Answer Relevance

The evaluation metric, Answer Relevancy, focuses on assessing how pertinent the generated answer is to the given prompt. A lower score is assigned to answers that are incomplete or contain redundant information and higher scores indicate better relevancy. This metric is computed using the question, the context and the answer.

The Answer Relevancy is defined as the mean cosine similartiy of the original question to a number of artifical questions, which where generated (reverse engineered) based on the answer:

\[\text{answer relevancy} = \frac{1}{N} \sum_{i=1}^{N} cos(E_{g_i}, E_o)\]
\[\text{answer relevancy} = \frac{1}{N} \sum_{i=1}^{N} \frac{E_{g_i} \cdot E_o}{\|E_{g_i}\|\|E_o\|}\]

Where:

  • \(E_{g_i}\) is the embedding of the generated question \(i\).

  • \(E_o\) is the embedding of the original question.

  • \(N\) is the number of generated questions, which is 3 default.

Please note, that eventhough in practice the score will range between 0 and 1 most of the time, this is not mathematically guranteed, due to the nature of the cosine similarity ranging from -1 to 1.

Note

This is reference free metric. If you’re looking to compare ground truth answer with generated answer refer to answer_correctness

An answer is deemed relevant when it directly and appropriately addresses the original question. Importantly, our assessment of answer relevance does not consider factuality but instead penalizes cases where the answer lacks completeness or contains redundant details. To calculate this score, the LLM is prompted to generate an appropriate question for the generated answer multiple times, and the mean cosine similarity between these generated questions and the original question is measured. The underlying idea is that if the generated answer accurately addresses the initial question, the LLM should be able to generate questions from the answer that align with the original question.

Hint

Question: Where is France and what is it’s capital?

Low relevance answer: France is in western Europe.

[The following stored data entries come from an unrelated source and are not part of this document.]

/-- A frame is discarded without GoodCRC by Table 3.4 for a reason other than its CRC or length. -/
def frameIgnored (f : Frame) (p : Port) : Bool :=
  !p.attached || !p.rg.latchedPdEn || p.pdstat.giveup || f.sop = 2#3 || f.sop = 3#3 || f.sop = 4#3 || 4#3 < f.sop ||
    (f.sop = 1#3 && (!p.cc.vconnOn || !p.pdcfg.sop1En || !bit f.header 8))

/-- The entries of a received message (Table 3.5): header with SHAPE_ERR and LAST, then one entry per object or per
four bytes of extended data. -/
def rxGroup (f : Frame) (shape last : Bool) (bytes : Nat) : List (BitVec 6 × W36) :=
  let hd : W36 := pay 0 f.header ||| (if hExt f.header then pay 16 f.extHeader else 0#36) |||
    payB 32 (f.sop = 1#3) ||| payB 34 shape ||| payB 35 last
  let data := f.objs.mapIdx fun i w =>
    let tag : BitVec 4 := if hExt f.header then BitVec.ofNat 4 (min 4 (bytes - 4 * i)) else 0#4
    ((2#6 : BitVec 6), w.setWidth 36 ||| pay 32 tag)
  (1#6, hd) :: data

/-- Negotiate REV on the first message on SOP: the lower of MAX_REV and the partner's revision (R70). -/
def takeRev (h : BitVec 16) (p : Port) : Port :=
  if p.rg.rxFirst then p
  else
    let r : BitVec 2 := if fld h 6 2 = 1#2 then 1#2 else 2#2
    { p with rg := { p.rg with rxFirst := true },
             pdstat := { p.pdstat with rev := if r ≤ p.rg.latchedMaxRev then r else p.rg.latchedMaxRev } }

/-- What a delivered message on SOP makes the region do beside the delivery; `asked`: an own Request or EPR_Request had
no answer yet (R96, R110, R118 to R125, Table 3.8). -/
def rxEffect (h : BitVec 16) (asked : Bool) (p : Port) : Port :=
  if isCtrl h tAccept then
    let frs := p.rg.frsSwap && p.contract.swap
    let p := if asked ∧ !p.isSource then
        (match p.rg.sinkContract with | some w => p.slowRaise w | none => p) |>.start .psTransition
      else p
    let p := { p with rg := { p.rg with inTrans := p.rg.inTrans || (asked && !p.isSource) } }
    let p := if frs then p.start .psSourceOff else p
    p.onAccept
  else if isCtrl h tPsRdy then p.psRdyReceived
  else p

/-- The chunk number that the next chunk on a SOP type must carry (R85). -/
def chunkWanted (sop1 : Bool) (p : Port) : BitVec 4 := match p.rxOf sop1 with | some r => r.next | none => 0#4

/-- A message delivered to the core: the group of R82, with the chunk exchange of an extended one (R85 to R89). -/
def deliver (f : Frame) (p : Port) : Port :=
  let sop1 : Bool := f.sop = 1#3
  let sh := shapeErr f.header f.extHeader
  if hExt f.header then
    let size := (fld f.extHeader 0 9).toNat
    let n := fld f.extHeader 11 4
    if !bit f.extHeader 15 ∧ 26 < size then p.pushGroup (rxGroup { f with objs := [] } true true 0)
    else
      if n ≠ p.chunkWanted sop1 then p.chunkAbortRx sop1
      else
        let left := (match p.rxOf sop1 with | some r => r.left | none => size)
        let now := min 26 left
        let last := left ≤ 26
        let p := p.stop (chunkTimer sop1) |>.pushGroup (rxGroup f sh last now)
        if last then p.setRx sop1 none
        else
          let p := p.setRx sop1 (some { header := f.header, next := n + 1#4, left := left - 26 })
          p.sendOwn (ownMsg (p.ownHeader (hType f.header) ||| 0x9000#16)
            (0x8400#16 ||| ((n + 1#4).setWidth 16 <<< 11)) sop1)
  else p.pushGroup (rxGroup f sh true 0)

/-- Whether USB PD requires a reply to a message within tReceiverResponse (R182); types under log entry 11. -/
def needsReply (sink : Bool) (f : Frame) : Bool :=
  let t := (hType f.header).toNat
  let first := f.objs.headD 0#32
  if hExt f.header then
    t = 3 || t = 4 || t = 6 || (t = 16 && decide (1 ≤ (fld first 0 8).toNat ∧ (fld first 0 8).toNat ≤ 3))
  else if hNdo f.header = 0 then
    t = 7 || t = 8 || t = 9 || t = 10 || t = 11 || t = 17 || t = 18 || (19 ≤ t && t ≤ 24)
  else (t = 1 && sink) || t = 2 || t = 7 || t = 9 || (t = 10 && fld first 24 8 = 1#8) ||
    (t = 15 && bit first 15 && fld first 6 2 = 0#2)

/-- A delivered message on SOP opens a measurement when R182 names it, and drops one that is open. `slack`: the bound
of 3.25 ms of R179 holds for it. -/
def measureOpen (slack : Bool) (f : Frame) (p : Port) : Port :=
  { p with rg := { p.rg with meas := needsReply p.sinkSide f && !p.rxExchange false, measSlack := slack } }

/-- Whether the preamble that is due is a transmission on SOP. -/
def startsSop (p : Port) : Bool :=
  (p.rg.phase = .ready || p.rg.phase = .retryWait) && (match p.rg.tx with | some m => !m.sop1 | none => false)

/-- The message that an exchange on its SOP type goes on with: a chunk of the message being received, by its type. -/
def continues (f : Frame) (p : Port) : Bool :=
  match p.rxOf (f.sop = 1#3) with
  | some r => hExt f.header && hType f.header = hType r.header
  | none => false

/-- A frame is a repeat: its MessageID is the stored one of its SOP type, and it is no Soft_Reset (R81). -/
def isRxRepeat (f : Frame) (p : Port) : Bool :=
  !isCtrl f.header tSoftReset && (if f.sop = 1#3 then p.rg.rxId1 else p.rg.rxId) = some (fld f.header 9 3)

/-- The entries that a frame's group would take in the port event queue (R80): none for a repeat, a revision of 0b00 and a
Chunk Request, one for what the region serves itself, for an unchunked message above 26 bytes and for a chunk out of
order (R85 to R87). -/
def rxEntries (f : Frame) (p : Port) : Nat :=
  let sop1 : Bool := f.sop = 1#3
  if p.isRxRepeat f ∨ (!sop1 ∧ fld f.header 6 2 = 0#2) ∨ (hExt f.header ∧ bit f.extHeader 10) then 0
  else if isCtrl f.header tSoftReset ∧ !sop1 then 1
  else if isCtrl f.header tAccept ∧ p.rg.soft = some sop1 then 1
  else if isData f.header 3#5 ∧ p.bistServed (fld (f.objs.headD 0#32) 28 4) then 1
  else if hExt f.header ∧ ((!bit f.extHeader 15 ∧ 26 < (fld f.extHeader 0 9).toNat) ∨
      fld f.extHeader 11 4 ≠ p.chunkWanted sop1) then 1
  else f.objs.length + 1

/-- A message on a SOP type stops the response timer of that type (R74). -/
def stopResponse (sop1 : Bool) (p : Port) : Port :=
  match p.rg.waiting with
  | some m => if m.sop1 = sop1 then { p with rg := { p.rg with waiting := none } }.stop .response else p
  | none => p

/-- The MessageID of a received message is stored; a Soft_Reset clears it (R81). -/
def storeRxId (f : Frame) (p : Port) : Port :=
  let id : Option (BitVec 3) := if isCtrl f.header tSoftReset then none else some (fld f.header 9 3)
  if f.sop = 1#3 then { p with rg := { p.rg with rxId1 := id } } else { p with rg := { p.rg with rxId := id } }

/-- What a new message that is no Chunk Request ends on its SOP type: an exchange that it is no part of, and the commands
that have not started (R79, R86). -/
def makeWay (f : Frame) (p : Port) : Port :=
  let sop1 : Bool := f.sop = 1#3
  let p := if p.txExchange sop1 then p.chunkAbortTx else p
  let p := if p.rxExchange sop1 ∧ !p.continues f then p.chunkAbortRx sop1 else p
  (p.discardPending sop1).goOn

/-- The port event queue has room for the group of a frame, behind the events that the frame writes before it (R80). -/
def hasRoom (f : Frame) (p : Port) : Bool :=
  let first := if isCtrl f.header tSoftReset ∧ f.sop ≠ 1#3 then p.endSop else p.makeWay f
  p.rxEntries f = 0 || first.q.fits (first.rxEntries f)

/-- A new message that is no Chunk Request is served by the region or delivered (R79, R86 to R92). -/
def takeMessage (slack : Bool) (f : Frame) (p : Port) : Port :=
  let sop1 : Bool := f.sop = 1#3
  let p := p.makeWay f
  if isCtrl f.header tAccept ∧ p.rg.soft = some sop1 then
    ({ p with rg := { p.rg with soft := none } }.stop .softAccept).post .pdSoftResetDone (payB 0 sop1)
  else if isData f.header 3#5 ∧ p.bistServed (fld (f.objs.headD 0#32) 28 4) then
    p.bist (fld (f.objs.headD 0#32) 28 4)
  else
    let asked := p.rg.asked
    let p := p.deliver f
    if sop1 then p else ({ p with rg := { p.rg with asked := false } }.measureOpen slack f).rxEffect f.header asked

/-- FRAME_RECEIVED: the frame is discarded by Table 3.4, or acknowledged; a repeat, a revision of 0b00 and every frame
under BIST test data are acknowledged and discarded; any message stops the response timer of its SOP type, and a new
one is served by the region or delivered (R70, R74, R79 to R92). A repeat and a Chunk Request discard no pending command, which
is the model's choice (R79, log entry 198). A frame with a fault that also meets a row of Table 3.4
that is not counted is counted (log entry 170). -/
def frameReceived (e : Env) (slack : Bool) (f : Frame) (p : Port) : Port :=
  let bad := !f.crcOk || !f.lenOk
  let sop1 : Bool := f.sop = 1#3
  if p.onAir ∨ p.rg.phase = .onLine ∨ p.rg.bist = .carrier then p.crcErr
  else if p.frameIgnored f then (if bad then p.crcErr else p)
  else if bad then p.crcErr
  else if isCtrl f.header tGoodCrc then p.goodCrc sop1 (fld f.header 9 3)
  else if p.rg.bist = .testData then p
  else if !p.hasRoom f then { p with q := { p.q with ovf := true } }
  else
    let p := p.stopResponse sop1
    if p.isRxRepeat f then p
    else if !sop1 ∧ fld f.header 6 2 = 0#2 then p.storeRxId f
    else
      let p := if sop1 then p else p.takeRev f.header
      if isCtrl f.header tSoftReset ∧ !sop1 then p.softResetReceived e
      else
        let p := p.storeRxId f
        if hExt f.header ∧ bit f.extHeader 10 then p.chunkRequest sop1 (fld f.extHeader 11 4) else p.takeMessage slack f

/-- RESPONSE_TIMER_EXPIRY: PD_TIMER with Id 0x0, then ON_TIMEOUT (R74, R77). -/
def responseExpiry (p : Port) : Port :=
  match p.rg.waiting with
  | some m =>
    if p.timerOn .response then
      let p := { p with rg := { p.rg with waiting := none } }.stop .response
      let p := p.post .pdTimer (pay 4 m.seq ||| payB 12 m.sop1)
      p.amsEnd.ladder m.onTimeout m.sop1
    else p
  | none => p

/-- ID_TIMER_EXPIRY: a PD timer with an Id expires and is reported (R93). -/
def idTimerExpiry (id : BitVec 4) (p : Port) : Port :=
  if p.timerOn (.pd id) then (p.stop (.pd id)).post .pdTimer (pay 0 id) else p

/-- PS_TRANSITION_TIMEOUT: Hard Reset (Table 3.10). -/
def psTransitionTimeout (p : Port) : Port := if p.timerOn .psTransition then p.hardReset else p

/-- The port stops PD until the next detach (R97). -/
def giveUp (e : Env) (p : Port) : Port :=
  let p := p.abortTx
  let p := { p with pdstat := { p.pdstat with giveup := true, collAv := false, sinkTxOk := false, amsActive := false } }
  (p.post .pdGiveup 0#36).fdetSeen e

/-- NO_RESPONSE_TIMEOUT: the next Hard Reset, or the end of the ladder (Table 3.10, R97). -/
def noResponseTimeout (e : Env) (p : Port) : Port :=
  if p.timerOn .noResponse then
    let p := p.stop .noResponse
    if p.pdstat.hrCount ≤ 2#2 then p.hardReset
    else if p.pdstat.erCount < p.pdcfg.erLimit ∨ p.pdcfg.erLimit = 15#4 then
      { p with pdstat := { p.pdstat with erCount := satInc p.pdstat.erCount } }.toErrorRecovery
    else p.giveUp e
  else p

/-- TRANSITION_START: t_src_trans after the Accept's GoodCRC the ramp starts; SLOW takes the higher of the old and the
new value (R110, Table 5.10). -/
def transitionStart (p : Port) : Port :=
  match p.rg.armed with
  | some w =>
    if p.timerOn .srcTrans ∧ !p.rg.ramping then
      let volt := (fld w 0 12).toNat * 20
      let prev := if p.contract.explicit then (fld p.contract.contract 0 12).toNat * 20 else 5000
      let p := (p.stop .srcTrans).vsetRamp volt false
      { p with rg := { p.rg with ramping := true, prevVolt := prev, settling := p.rg.moving = volt } }.slowRaise w
    else p
  | none => p

/-- The settle window of Table 4.6: ±3 % for PPS, ±5 % otherwise. -/
def inWindow (w : BitVec 29) (vbMv : Nat) : Bool :=
  let t := (fld w 0 12).toNat * 20
  let k := if fld w 25 2 = 1#2 then 3 else 5
  t * (100 - k) ≤ vbMv * 100 && vbMv * 100 ≤ t * (100 + k)

/-- SETTLE_DONE: VB has stayed in the settle window for t_settle; P_CONTRACT is written, TRANS_PEND clears, PP_DONE
(R110). -/
def settleDone (vbMv : Nat) (p : Port) : Port :=
  match p.rg.armed with
  | some w =>
    if p.rg.ramping ∧ inWindow w vbMv then
      let p := { p with
        contract := { p.contract with contract := w, transPend := false },
        rg := { p.rg with armed := none, ramping := false, settling := false, ending := true } }.slowFor w
      (p.stop .ppTimeout).ppDone 8#4
    else p
  | none => p

/-- T_PP_TIMEOUT_EXPIRY: PP_TIMEOUT, and VSET goes back to the previous contract's target (R110). -/
def ppTimeoutExpiry (p : Port) : Port :=
  if p.timerOn .ppTimeout ∧ p.rg.armed.isSome then
    let p := (p.stopAll [.ppTimeout, .srcTrans])
    let p := { p with
      rg := { p.rg with armed := none, ramping := false, settling := false,
                        target := if p.rg.ramping then p.rg.prevVolt else p.rg.target },
      contract := { p.contract with transPend := false } }
    p.post .ppTimeout 0#36
  else p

High relevance answer: France is in western Europe and Paris is its capital.

Example

Answer relevancy
from datasets import Dataset 
from ragas.metrics import answer_relevancy
from ragas import evaluate

data_samples = {
    'question': ['When was the first super bowl?', 'Who won the most super bowls?'],
    'answer': ['The first superbowl was held on Jan 15, 1967', 'The most super bowls have been won by The New England Patriots'],
    'contexts' : [['The First AFL–NFL World Championship Game was an American football game played on January 15, 1967, at the Los Angeles Memorial Coliseum in Los Angeles,'], 
    ['The Green Bay Packers...Green Bay, Wisconsin.','The Packers compete...Football Conference']],
}
dataset = Dataset.from_dict(data_samples)
score = evaluate(dataset,metrics=[answer_relevancy])
score.to_pandas()

Calculation

To calculate the relevance of the answer to the given question, we follow two steps:

  • Step 1: Reverse-engineer ‘n’ variants of the question from the generated answer using a Large Language Model (LLM). For instance, for the first answer, the LLM might generate the following possible questions:

    • Question 1: “In which part of Europe is France located?”

    • Question 2: “What is the geographical location of France within Europe?”

    • Question 3: “Can you identify the region of Europe where France is situated?”

  • Step 2: Calculate the mean cosine similarity between the generated questions and the actual question.

The underlying concept is that if the answer correctly addresses the question, it is highly probable that the original question can be reconstructed solely from the answer.